Secrets of Edge-Informed Contrast Maximization for Event-Based Vision
Pritam P. Karmokar, Quan H. Nguyen, William J. Beksi

TL;DR
This paper introduces a hybrid contrast maximization method that incorporates edge information to improve the sharpness and accuracy of event-based vision, achieving state-of-the-art results in optical flow estimation.
Contribution
It extends contrast maximization from uni-modal to bi-modal by integrating edge data, enhancing edge motion estimation accuracy.
Findings
Achieves superior sharpness scores in event images.
Sets new state-of-the-art optical flow benchmarks.
Demonstrates effectiveness on multiple datasets.
Abstract
Event cameras capture the motion of intensity gradients (edges) in the image plane in the form of rapid asynchronous events. When accumulated in 2D histograms, these events depict overlays of the edges in motion, consequently obscuring the spatial structure of the generating edges. Contrast maximization (CM) is an optimization framework that can reverse this effect and produce sharp spatial structures that resemble the moving intensity gradients by estimating the motion trajectories of the events.
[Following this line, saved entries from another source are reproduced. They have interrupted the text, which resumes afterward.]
/-- Everything RET can answer as a completion. -/
theorem execRet_ordinary {s t : State} (h : execRet s = .next t) : ordinaryAnswer s t :=
  ordinaryAnswer_conclude h fun r hc => by
    obtain ⟨⟨st, s1⟩, h1, hc⟩ := bind_eq_ok hc
    dsimp only at hc
    split at hc
    · cases hc
    · obtain ⟨⟨ap, s2⟩, h2, hc⟩ := bind_eq_ok hc
      obtain ⟨⟨fp, s3⟩, h3, hc⟩ := bind_eq_ok hc
      obtain ⟨⟨pc, s4⟩, h4, hc⟩ := bind_eq_ok hc
      obtain ⟨s5, h5, hc⟩ := bind_eq_ok hc
      have o5 := (ordinary_setSp s _).trans' ((ordinary_pop h1).trans' ((ordinary_pop h2).trans' ((ordinary_pop h3).trans'
        ((ordinary_pop h4).trans' (ordinary_popRegisters h5)))))
      have fin : ∀ s7, ordinary s5 s7 → ordinary s5
          ((((s7.setReg fpReg fp).setReg apReg ap).setPsl (s7.psl.withPsw (st.setWidth 16))).setPc pc) := fun s7 o7 =>
        o7.trans' ((ordinary_setReg s7 fpReg fp).trans' ((ordinary_setReg _ apReg ap).trans' ⟨⟨rfl, rfl, rfl⟩, id, rfl⟩))
      split at hc
      · obtain ⟨s7, h7, hc⟩ := bind_eq_ok hc
        cases hc
        exact o5.trans' (fin s7 ((ordinary_setSp _ _).trans' (ordinary_removeArguments h7)))
      · cases hc
        exact o5.trans' (fin _ (ordinary_setSp _ _))

theorem execClass_ordinary {c : ClassOp} {n : Nat} {specs : List Specifier} {s t : State}
    (h : execClass c n specs s = .next t) : ordinaryAnswer s t := by
  simp only [execClass] at h
  split at h
  · cases h
  · refine ordinaryAnswer_conclude h fun r hc => ?_
    split at hc
    · cases hc
    · rename_i he
      have o1 := (evalOperands_ok he).ordinary'
      split at hc
      · cases hc
      · split at hc
        · exact o1.trans' ((ordinary_setPc _ _).trans' (ordinary_runStringClass hc))
        · exact o1.trans' ((ordinary_setPc _ _).trans' (ordinary_runScalarClass hc))
        · cases hc

/-- Everything REI can answer: it returns, or it raises an exception. -/
theorem execRei_next {s t : State} (h : execRei s = .next t) :
    returnFromException s = .ok (.done t) ∨ ordinaryAnswer s t := by
  rcases conclude_next h with ⟨st, -, hr⟩ | hd | ⟨e, s', hr, -⟩
  · exact .inr (ordinaryAnswer_raiseStop hr)
  · exact .inl hd
  · obtain ⟨_, _, _, _, _, _, _, hc⟩ := returnFromException_done hr
    cases hc

/-- What every instruction can answer. -/
theorem exec_next {i : Instr} {s t : State} (h : exec i s = .next t) :
    (i = .rei ∧ returnFromException s = .ok (.done t)) ∨ ordinaryAnswer s t := by
  cases i with
  | rei => exact (execRei_next h).imp (fun h => ⟨rfl, h⟩) id
  | reservedFFFF => exact .inr (execReservedFFFF_ordinary h)
  | xfc => exact .inr (execXfc_ordinary h)
  | nop => exact .inr (execNop_ordinary h)
  | bpt => exact .inr (execBpt_ordinary h)
  | ret => exact .inr (execRet_ordinary h)
  | index => exact .inr (execIndex_ordinary h)
  | polyf => exact .inr (polyInstruction_ordinary h)
  | polyd => exact .inr (polyInstruction_ordinary h)
  | polyg => exact .inr (polyInstruction_ordinary h)
  | polyh => exact .inr (polyInstruction_ordinary h)
  | bispsw => exact .inr (execBispsw_ordinary h)
  | chmk => exact .inr (changeMode_ordinary h)
  | chme => exact .inr (changeMode_ordinary h)
  | chms => exact .inr (changeMode_ordinary h)
  | chmu => exact .inr (changeMode_ordinary h)
  | addl2 => exact .inr (execAddl2_ordinary h)
  | divl2 => exact .inr (execDivl2_ordinary h)
  | callg => exact .inr (execCallg_ordinary h)
  | calls => exact .inr (execCalls_ordinary h)
  | bptCompat => exact .inr (execBptCompat_ordinary h)
  | iotCompat => exact .inr (execIotCompat_ordinary h)
  | emtCompat => exact .inr (execEmtCompat_ordinary (b := 0) h)
  | trapCompat => exact .inr (execTrapCompat_ordinary (b := 0) h)

end Sys2Proof.Machine
end

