theorem evalOperand_deferred (k : OperandKind) {r : Reg} (hr : r ≠ 15) (pos : Longword) (s : State) :
    evalOperand k (.plain (.deferred r)) pos s = accessPlace k (.mem (s.getReg r)) (addrAdd pos 1) s := by
  simp only [evalOperand, baseAddress, hr, if_false]
  rfl

theorem evalOperand_indexed_deferred (k : OperandKind) {x r : Reg} (hx : x ≠ 15) (hr : r ≠ 15) (pos : Longword)
    (s : State) :
    evalOperand k (.indexed x (.deferred r)) pos s =
      accessPlace k (.mem (s.getReg r + s.getReg x * BitVec.ofNat 32 k.type.size)) (addrAdd pos 2) s := by
  simp only [evalOperand, baseAddress, hx, hr, if_false]
  rfl

/-- A place that is read or modified gives the value there, checked. -/
theorem accessPlace_of_readPlace {k : OperandKind} {p : Place} {next : Longword} {s : State} {v : Octaword}
    (hk : k.access = .read ∨ k.access = .modify) (hread : s.readPlace k.type next p = .ok v) :
    accessPlace k p next s = checkedOperand k v p next s := by
  rcases hk with hk | hk <;> simp only [accessPlace, hk, hread]

/-- No longword is a reserved operand. -/
theorem checkedOperand_long {k : OperandKind} (hk : k.type = .long) (v : Octaword) (p : Place) (next : Longword)
    (s : State) : checkedOperand k v p next s = .ok ⟨v, p, next, s⟩ := by
  rw [checkedOperand, hk]
  rfl

/-- Where a register operand is read, its longwords are those of the register's place. -/
theorem evalOperand_register_longwords {t : OpType} {r : Reg} {pos : Longword} {s : State} {o : Evaluated} (hr : r ≠ 15)
    (ht : 4 ≤ t.size) (h : evalOperand ⟨.read, t⟩ (.plain (.register r)) pos s = .ok o) :
    o.place = .reg r ∧ o.next = addrAdd pos 1 ∧ o.state = s ∧
    ∀ k < t.size / 4,
      (r.val + k < 15 → o.value.extractLsb' (32 * k) 32 = s.getReg (Fin.ofNat 16 (r.val + k))) ∧
      (15 ≤ r.val + k → o.value.extractLsb' (32 * k) 32 =
        (Config.pcOperand s.draws (addrAdd pos 1)).extractLsb' (32 * (r.val + k - 15)) 32) := by
  rw [evalOperand_register (fun hk => by cases hk) hr, accessPlace_of_readPlace (.inl rfl) rfl] at h
  obtain ⟨-, rfl⟩ := checkedOperand_ok h
  exact ⟨rfl, rfl, rfl, fun _ hk => readPlace_reg_longwords ht hk rfl⟩

/-- A longword register operand reads the register. -/
theorem evalOperand_register_long {r : Reg} (hr : r ≠ 15) (pos : Longword) (s : State) :
    ∃ o, evalOperand readLong (.plain (.register r)) pos s = .ok o ∧ o.long = s.getReg r ∧ o.place = .reg r ∧
      o.next = addrAdd pos 1 ∧ o.state = s := by
  obtain ⟨o, ho⟩ : ∃ o, evalOperand readLong (.plain (.register r)) pos s = .ok o := by
    rw [evalOperand_register (by decide) hr, accessPlace_of_readPlace (.inl rfl) rfl, checkedOperand_long rfl]
    exact ⟨_, rfl⟩
  obtain ⟨hplace, hnext, hstate, hlongs⟩ := evalOperand_register_longwords (t := .long) hr (by decide) ho
  have hlong := (hlongs 0 (by decide)).1 (reg_val_lt_of_ne_pc hr)
  rw [Nat.add_zero, Fin.ofNat_val_eq_self] at hlong
  refine ⟨o, ho, ?_, hplace, hnext, hstate⟩
  rw [← hlong]
  exact BitVec.setWidth_eq_extractLsb' (by decide)

/-- The longword of four bytes is what their octaword begins with. -/
theorem leOcta_setWidth (bs : List Byte) : (leOcta bs).setWidth 32 = leLong bs :=
  BitVec.setWidth_ofNat_of_le (by decide) _

/-- A register deferred longword operand that is modified reads the longword at the register's address. -/
theorem evalOperand_deferred_modify {r : Reg} (hr : r ≠ 15) {pos v : Longword} {s : State}
    (h : s.readLong (s.getReg r) = .ok v) :
    ∃ o, evalOperand modifyLong (.plain (.deferred r)) pos s = .ok o ∧ o.long = v ∧ o.place = .mem (s.getReg r) ∧
      o.next = addrAdd pos 1 ∧ o.state = s := by
  obtain ⟨bs, hbs, rfl⟩ := map_eq_ok h
  have hread : s.readPlace .long (addrAdd pos 1) (.mem (s.getReg r)) = .ok (leOcta bs) := by
    show (s.readBytes s.psl.cur 4 (s.getReg r)).map leOcta = _
    rw [hbs]
    rfl
  refine ⟨⟨leOcta bs, .mem (s.getReg r), addrAdd pos 1, s⟩, ?_, leOcta_setWidth bs, rfl, rfl, rfl⟩
  rw [evalOperand_deferred _ hr, accessPlace_of_readPlace (.inr rfl) hread, checkedOperand_long rfl]

/-- An immediate longword operand that is read has the value fetched, and is at the bytes before its end. -/
theorem evalOperand_immediate_read (v : Octaword) (pos : Longword) (s : State) :
    evalOperand readLong (.plain (.immediate v)) pos s = .ok ⟨v, .mem (addrAdd pos 1), addrAdd pos 5, s⟩ := by
  have hplace : addrAdd pos 5 - 4#32 = addrAdd pos 1 := by
    simp only [addrAdd]
    bv_omega
  rw [← hplace]
  rfl

/-- Settles O56: a register operand longword by longword, its write past R14, and the other forms one by one. -/
theorem operandValues : Obligations.OperandValues := by
  refine fun pos s => ⟨fun v => evalOperand_immediate_read v pos s,
    fun t r o hr ht h => evalOperand_register_longwords hr ht h, fun t r v hr hpc => ?_, fun v => rfl,
    fun r hr => evalOperand_register_long hr pos s, fun r hr v h => evalOperand_deferred_modify hr h,
    fun x r hx hr => ⟨_, evalOperand_indexed_deferred writeLong hx hr pos s, rfl, rfl, rfl⟩⟩
  obtain ⟨hpcValue, hregs, honly⟩ := writePastRegs_spec s v hr
  exact ⟨s.writePastRegs r v, by rw [State.writePlace, if_pos hpc], hpcValue, hregs, honly.mem', honly.staleCode',
    honly.psl', honly.setting⟩

end Sys2Proof.Machine
end

section
/-! SUPPORT. Encoding a decoding, level by level, the converse of the section "Decoding an encoding": bytes that a level
of the decoder accepts are the encoding of what it answers, which is well-formed, followed by the rest. -/

namespace Sys2Proof

/-- Bytes read as one number and written again are the bytes, where the number's width holds them all. -/
theorem leBytes_ofNat_leNat {w n : Nat} (hfits : 256 ^ n ≤ 2 ^ w) {bs : List Byte} (hlen : bs.length = n) :
    leBytes n (BitVec.ofNat w (leNat bs)).toNat = bs := by
  subst hlen
  rw [BitVec.toNat_ofNat, Nat.mod_eq_of_lt (Nat.lt_of_lt_of_le (leNat_lt bs) hfits), leBytes_leNat]

/-- The bytes of an immediate operand fit the octaword that holds them (30_encoding.md R75; log 49). -/
theorem opType_size_fits_octaword (t : OpType) : 256 ^ t.size ≤ 2 ^ 128 := by
  cases t <;> decide

/-- A specifier byte is its mode and its register. -/
theorem specByte_specReg {b : Byte} {m : BitVec 4} (hm : specMode b = m.toNat) : specByte m (specReg b) = b := by
  have hfield : b.extractLsb' 4 4 = m := BitVec.eq_of_toNat_eq hm
  rw [← hfield, specByte_fields]

/-- A specifier byte of modes 0 to 3 is the short literal in its low six bits. -/
theorem setWidth_extract_literal {b : Byte} (h : specMode b < 4) : (b.extractLsb' 0 6).setWidth 8 = b := by
  revert b
  decide +kernel

theorem specMode_lt (b : Byte) : specMode b < 16 := (b.extractLsb' 4 4).isLt

/-- A form that carries an extension: where its encoding is the specifier byte and the extension's bytes, what decoded
to it is its encoding. -/
theorem decodeExtension_encodes {t : OpType} {n : Nat} {b0 : Byte} {bs rest : List Byte} {mk : List Byte → BaseSpec}
    {b : BaseSpec} (h : decodeExtension n bs mk = some (b, rest))
    (hmk : ∀ ext, ext.length = n → encodeBase t (mk ext) = b0 :: ext ∧ (mk ext).wf t = true) :
    b0 :: bs = encodeBase t b ++ rest ∧ b.wf t = true := by
  obtain ⟨ext, hlen, rfl, rfl⟩ := decodeExtension_some h
  obtain ⟨henc, hwf⟩ := hmk ext hlen
  rw [henc]
  exact ⟨rfl, hwf⟩

/-- Bytes that decode to a base specifier are its encoding, unless they begin with an index byte. -/
theorem decodeBase_some {t : OpType} {b0 : Byte} {bs rest : List Byte} {b : BaseSpec} (hindex : specMode b0 ≠ 4)
    (h : decodeBase t (b0 :: bs) = some (b, rest)) : b0 :: bs = encodeBase t b ++ rest ∧ b.wf t = true := by
  have hplain (m : BitVec 4) (hm : specMode b0 = m.toNat) : b0 :: bs = [specByte m (specReg b0)] ++ bs := by
    rw [specByte_specReg hm]
    rfl
  have hextended {w n : Nat} (hfits : 256 ^ n ≤ 2 ^ w) (m : BitVec 4) (hm : specMode b0 = m.toNat) (ext : List Byte)
      (hlen : ext.length = n) :
      specByte m (specReg b0) :: leBytes n (BitVec.ofNat w (leNat ext)).toNat = b0 :: ext := by
    rw [specByte_specReg hm, leBytes_ofNat_leNat hfits hlen]
  simp only [decodeBase] at h
  split at h
  case h_1 hm => cases h; exact ⟨hplain 5 hm, rfl⟩
  case h_2 hm => cases h; exact ⟨hplain 6 hm, rfl⟩
  case h_3 hm => cases h; exact ⟨hplain 7 hm, rfl⟩
  case h_4 hm =>
    split at h
    · next hpc =>
      refine decodeExtension_encodes h fun ext hlen => ⟨?_, ?_⟩
      · rw [← hextended (opType_size_fits_octaword t) 8 hm ext hlen, hpc]
        rfl
      · have hlt := leNat_lt ext
        rw [hlen] at hlt
        simp only [BaseSpec.wf, leOcta, BitVec.toNat_ofNat, decide_eq_true_eq]
        exact Nat.lt_of_le_of_lt (Nat.mod_le _ _) hlt
    · next hpc => cases h; exact ⟨hplain 8 hm, by simpa [BaseSpec.wf] using hpc⟩
  case h_5 hm =>
    split at h
    · next hpc =>
      refine decodeExtension_encodes h fun ext hlen => ⟨?_, rfl⟩
      rw [← hextended (w := 32) (by decide) 9 hm ext hlen, hpc]
      rfl
    · next hpc => cases h; exact ⟨hplain 9 hm, by simpa [BaseSpec.wf] using hpc⟩
  case h_6 hm => exact decodeExtension_encodes h fun ext hlen => ⟨hextended (by decide) 10 hm ext hlen, rfl⟩
  case h_7 hm => exact decodeExtension_encodes h fun ext hlen => ⟨hextended (by decide) 11 hm ext hlen, rfl⟩
  case h_8 hm => exact decodeExtension_encodes h fun ext hlen => ⟨hextended (by decide) 12 hm ext hlen, rfl⟩
  case h_9 hm => exact decodeExtension_encodes h fun ext hlen => ⟨hextended (by decide) 13 hm ext hlen, rfl⟩
  case h_10 hm => exact decodeExtension_encodes h fun ext hlen => ⟨hextended (by decide) 14 hm ext hlen, rfl⟩
  case h_11 hm => exact decodeExtension_encodes h fun ext hlen => ⟨hextended (by decide) 15 hm ext hlen, rfl⟩
  case h_12 =>
    have hlt := specMode_lt b0
    have hliteral : specMode b0 < 4 := by grind
    cases h
    exact ⟨by rw [encodeBase, setWidth_extract_literal hliteral]; rfl, rfl⟩

/-- Bytes that decode to an operand specifier are its encoding. -/
theorem decodeSpec_some {t : OpType} {bs rest : List Byte} {sp : Specifier} (h : decodeSpec t bs = some (sp, rest)) :
    bs = encodeSpec t sp ++ rest ∧ sp.wf t = true := by
  cases bs with
  | nil => cases h
  | cons b0 bs =>
    simp only [decodeSpec] at h
    split at h
    · next hindex =>
      have hx : specByte 4 (specReg b0) = b0 := specByte_specReg hindex
      cases bs with
      | nil => cases h
      | cons b1 bs =>
        simp only at h
        split at h
        · next hindex' =>
          cases h
          exact ⟨by rw [encodeSpec, hx, specByte_specReg (m := 4) hindex']; rfl, rfl⟩
        · next hbase =>
          split at h
          · next base rest' hb =>
            cases h
            obtain ⟨henc, hwf⟩ := decodeBase_some hbase hb
            exact ⟨by rw [encodeSpec, hx, henc]; rfl, hwf⟩
          · cases h
    · next hbase =>
      split at h
      · next base rest' hb =>
        cases h
        exact decodeBase_some hbase hb
      · cases h

/-- Bytes that decode to all the operand specifiers of an instruction are their encodings in order. -/
theorem decodeSpecs_whole {ks : List OperandKind} {bs rest : List Byte} {sps : List Specifier}
    (h : decodeSpecs ks bs = .whole sps rest) : bs = encodeSpecs ks sps ++ rest ∧ wfSpecs ks sps = true := by
  induction ks generalizing bs sps with
  | nil => cases h; exact ⟨rfl, rfl⟩
  | cons k ks ih =>
    simp only [decodeSpecs] at h
    split at h
    · cases h
    · next sp later hsp =>
      split at h
      · next l rest' hl =>
        cases h
        obtain ⟨rfl, hwf⟩ := decodeSpec_some hsp
        obtain ⟨rfl, hwfs⟩ := ih hl
        exact ⟨by rw [encodeSpecs, List.append_assoc], by rw [wfSpecs, hwf, hwfs]; rfl⟩
      · cases h

/-- What an instruction's opcode and the bytes after it decode to. -/
theorem decodeAfterOpcode_instr {code : Word} {opLen : Nat} {bs rest : List Byte} {i : Instr}
    (h : decodeAfterOpcode code opLen bs = .instr i rest) :
    ∃ o l, i.native = some (o, l) ∧ o.code = code ∧ bs = encodeSpecs o.operands l ++ rest ∧
      wfSpecs o.operands l = true := by
  simp only [decodeAfterOpcode] at h
  split at h
  · cases h
  · next row hrow =>
    obtain ⟨-, hcode, hoperands⟩ := rowOfCode_some hrow
    split at h
    · cases h
    · next l rest' hl =>
      split at h
      · next i' hbuild =>
        cases h
        obtain ⟨hbs, hwf⟩ := decodeSpecs_whole hl
        rw [hoperands] at hbs hwf
        exact ⟨row.op, l, Opcode.build_some hbuild, hcode.symm, hbs, hwf⟩
      · cases h

/-- The bytes of an opcode whose number was read from one byte, which announces no second. -/
theorem Opcode.bytes_of_one {o : Opcode} {op0 : Byte} (h : o.code = op0.setWidth 16)
    (hone : announcesSecondByte op0 = false) : o.bytes = [op0] := by
  have hlow : (op0.setWidth 16).extractLsb' 0 8 = op0 := by
    rw [← BitVec.setWidth_eq_extractLsb' (by decide), BitVec.setWidth_setWidth_of_le _ (by decide), BitVec.setWidth_eq]
  simp [Opcode.bytes, h, hlow, hone]

/-- The bytes of an opcode whose number was read from two bytes, the first of which announces the second (R71, R84). -/
theorem Opcode.bytes_of_two {o : Opcode} {op0 op1 : Byte} (h : o.code = op1 ++ op0)
    (htwo : announcesSecondByte op0 = true) : o.bytes = [op0, op1] := by
  have hlow : (op1 ++ op0).extractLsb' 0 8 = op0 := BitVec.extractLsb'_append_eq_right
  have hhigh : (op1 ++ op0).extractLsb' 8 8 = op1 := BitVec.extractLsb'_append_eq_left
  simp [Opcode.bytes, h, hlow, hhigh, htwo]

/-- A native instruction whose opcode has been read from the bytes `opBytes` is encoded as them and its specifiers. -/
theorem encode_of_decodeAfterOpcode {code : Word} {opLen : Nat} {opBytes bs rest : List Byte} {i : Instr}
    (hbytes : ∀ o : Opcode, o.code = code → o.bytes = opBytes) (h : decodeAfterOpcode code opLen bs = .instr i rest) :
    opBytes ++ bs = encode i ++ rest ∧ i.wf = true ∧ i.native.isNone = false := by
  obtain ⟨o, l, hnative, hcode, rfl, hwf⟩ := decodeAfterOpcode_instr h
  refine ⟨?_, by simpa only [Instr.wf, hnative] using hwf, by rw [hnative]; rfl⟩
  simp only [encode, hnative, hbytes o hcode, List.append_assoc]

/-- Bytes that decode to a native instruction are its encoding. -/
theorem decodeNative_instr {bs rest : List Byte} {i : Instr} (h : decodeNative bs = .instr i rest) :
    bs = encode i ++ rest ∧ i.wf = true ∧ i.native.isNone = false := by
  cases bs with
  | nil => cases h
  | cons op0 bs =>
    simp only [decodeNative] at h
    split at h
    · next htwo =>
      cases bs with
      | nil => cases h
      | cons op1 bs => exact encode_of_decodeAfterOpcode (fun _ hcode => Opcode.bytes_of_two hcode htwo) h
    · next hone =>
      exact encode_of_decodeAfterOpcode (fun _ hcode => Opcode.bytes_of_one hcode (Bool.eq_false_iff.2 hone)) h
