-- ==== Sys2Proof/Machine/Executor.lean ====
section
/-! DEFINITION. The permissions given in RUN (chapters 4, 6 and 7) and the Loop Executor (chapter 8): decisions, drain,
the taking of line commands, internal causes, and what follows a change of the lanes or the records. -/

namespace Sys2Proof.Machine

/-! ## Permissions -/

/-- The tunnel permit is worked out again (R90). The stall timer starts when it turns on and stops when it is off (R92). -/
def State.refreshPermit (s : State) : State :=
  let on := s.permitCondition
  { s with
    tunnel := { s.tunnel with
      permit := on
      stall :=
        if !on then none
        else if s.tunnel.permit then s.tunnel.stall
        else some s.working.stallLimit } }

/-- The unload release is decided (R127): opened in RUN toward the head's destination when the head's treatment gives a
release, the destination has room and UL has no blockage in progress. -/
def State.decideRelease (s : State) : State :=
  if s.unload.release.isSome || !s.inRun || s.isBlocked .ul then s
  else
    match s.unloadHead with
    | some (n, r) =>
      match r.treatment with
      | some (d, true) =>
        if s.isFull d.place then s else { s with unload := { s.unload with release := some ⟨n, d⟩ } }
      | some (_, false) | none => s
    | none => s

/-- The Merge Arbiter decides (R140 to R142): in RUN with no grant, a grant opens with a full window to the chosen
source, when ACC has room and that source's eye has no blockage in progress. -/
def State.decideMerge (s : State) : State :=
  if s.merge.isSome || !s.inRun || s.isFull .acc then s
  else
    match s.lanes.chosenSource with
    | some m => if s.isBlocked m.eye then s else { s with merge := some ⟨m, .timing s.working.mergeWindow, false⟩ }
    | none => s

/-- The classes a decision starts from and its winner (R151): the NORMAL claimant with the lowest letter; where there
are claimants but none is NORMAL, every station returns to NORMAL first. -/
def dispatchChoice (deferred : PerStation Bool) (claimants : List Station) :
    Option (PerStation Bool × Station) :=
  match claimants.find? fun x => !deferred.get x with
  | some x => some (deferred, x)
  | none => claimants.head?.map fun x => (PerStation.const false, x)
Nonetheless, CM is still an underexplored area of research with avenues for improvement. In this paper, we propose a novel hybrid approach that extends CM from uni-modal (events only) to bi-modal (events and edges). We leverage the underpinning concept that, given a reference time, optimally warped events produce sharp gradients consistent with the moving edge at that time. Specifically, we…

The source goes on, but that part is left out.